Exercise materials —
■ ■ ■ ■

theorem decodeWord_formatXYN_8_0 (x y : Reg) : decodeWord (formatXYN 0x8#4 x y 0x0#4) = .ok (.mov x y) := by
  rw [decodeWord_opcode8 (opcodeOf_formatXYN _ x y _), decodeFamily8_of_nOf_0 (nOf_formatXYN _ x y _),
    xOf_formatXYN, yOf_formatXYN]

namespace Machine

/-- A write of one register and the reported `Effect` leave everything but the registers and `pc`. -/
theorem State.report_setReg_keepsAllButRegs (s : State) (x : Reg) (b : Byte) (e : Effect) :
    KeepsAllButRegs s ((s.setReg x b).report e) :=
  ⟨fun _ => rfl, rfl, ⟨rfl, fun _ => rfl⟩, ⟨rfl, rfl⟩, fun _ => rfl, rfl, rfl, rfl, rfl, rfl, rfl, rfl⟩

/-- What every instruction that writes one register and is done does to the registers, and its frame. -/
theorem complete_setReg_spec (x : Reg) (b : Byte) (s : State) :
    ∃ t, complete (s.setReg x b) = .next t ∧ (∀ r, t.reg r = if r = x then b else s.reg r) ∧ t.pc = s.pc ∧
      KeepsAllButRegs s t :=
  ⟨_, rfl, s.setReg_reg x b, rfl, s.report_setReg_keepsAllButRegs x b _⟩

theorem exec_ldi (x : Reg) (nn : Byte) (s : State) : exec (.ldi x nn) s = complete (s.setReg x nn) := rfl

theorem exec_mov (x y : Reg) (s : State) : exec (.mov x y) s = complete (s.setReg x (s.reg y)) := rfl

/-- Settles O28: the word spells its format, and LDI is a write of the immediate to `V[x]`. -/
theorem ldiLoadsTheImmediate : Obligations.LdiLoadsTheImmediate := by
  unfold Obligations.LdiLoadsTheImmediate
  intro x nn s
  refine ⟨?word, ?loads⟩
  case word => exact formatXNN_eq_ofNat 0x6#4 x nn ▸ decodeWord_formatXNN_6 x nn
  case loads => exact exec_ldi x nn s ▸ complete_setReg_spec x nn s

/-- Settles O30: the word spells its format with `n` zero, and MOV is a write of the old `V[y]` to `V[x]`. -/
theorem movCopiesTheRegister : Obligations.MovCopiesTheRegister := by
  unfold Obligations.MovCopiesTheRegister
  intro x y s
  refine ⟨?word, ?copies⟩
  case word => exact formatXYN_eq_ofNat 0x8#4 x y 0x0#4 ▸ decodeWord_formatXYN_8_0 x y
  case copies => exact exec_mov x y s ▸ complete_setReg_spec x (s.reg y) s

end Machine
end Sys2Proof
end

section
/-! The load of the index register, LDIDX (42_index_and_memory.md R110). -/

namespace Sys2Proof

/-- A word of the format `NNN` as the number its fields spell (30_encoding.md R61). -/
theorem formatNNN_eq_ofNat (op : BitVec 4) (nnn : Addr) :
    formatNNN op nnn = BitVec.ofNat 16 (4096 * op.toNat + nnn.toNat) := by
  rw [← toNat_formatNNN, BitVec.ofNat_toNat, BitVec.setWidth_eq]

theorem decodeWord_formatNNN_A (nnn : Addr) : decodeWord (formatNNN 0xA#4 nnn) = .ok (.ldidx nnn) := by
  rw [decodeWord_opcodeA (opcodeOf_formatNNN _ nnn), nnnOf_formatNNN]

namespace Machine

/-- Zero-extension keeps the number, so the high four bits are clear. -/
theorem toNat_zextAddr (nnn : Addr) : (zextAddr nnn).toNat = nnn.toNat :=
  BitVec.toNat_setWidth_of_le (by decide)

/-- What every instruction that writes `I` and is done leaves in `I`, and its frame. -/
theorem complete_setI_spec (a : Word) (s : State) :
    ∃ t, complete (s.setI a) = .next t ∧ t.i = a ∧ t.pc = s.pc ∧ KeepsRegs s t ∧ KeepsMem s t ∧
      KeepsStack s t ∧ KeepsTimers s t ∧ KeepsScreen s t ∧ t.fault = s.fault ∧ KeepsHostSide s t :=
  ⟨_, rfl, rfl, rfl, fun _ => rfl, fun _ => rfl, ⟨rfl, fun _ => rfl⟩, ⟨rfl, rfl⟩, fun _ => rfl, rfl,
    rfl, rfl, rfl, rfl, rfl, rfl⟩

theorem exec_ldidx (nnn : Addr) (s : State) : exec (.ldidx nnn) s = complete (s.setI (zextAddr nnn)) := rfl

/-- Settles O36: the word spells its format, and LDIDX is a write of the zero-extended `nnn` to `I`. -/
theorem ldidxLoadsTheIndex : Obligations.LdidxLoadsTheIndex := by
  unfold Obligations.LdidxLoadsTheIndex
  intro nnn s
  refine ⟨?word, ?loads⟩
  case word => exact formatNNN_eq_ofNat 0xA#4 nnn ▸ decodeWord_formatNNN_A nnn
  case loads =>
    obtain ⟨t, hexec, hi, frame⟩ := complete_setI_spec (zextAddr nnn) s
    exact ⟨t, (exec_ldidx nnn s).trans hexec, (congrArg BitVec.toNat hi).trans (toNat_zextAddr nnn), frame⟩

■ ■ ■ ■

Go line by line through the data above and report each one that holds the string "What".

/-- What every instruction that writes one register and is done does to the registers, and its frame. -/
/-- What every instruction that writes `I` and is done leaves in `I`, and its frame. -/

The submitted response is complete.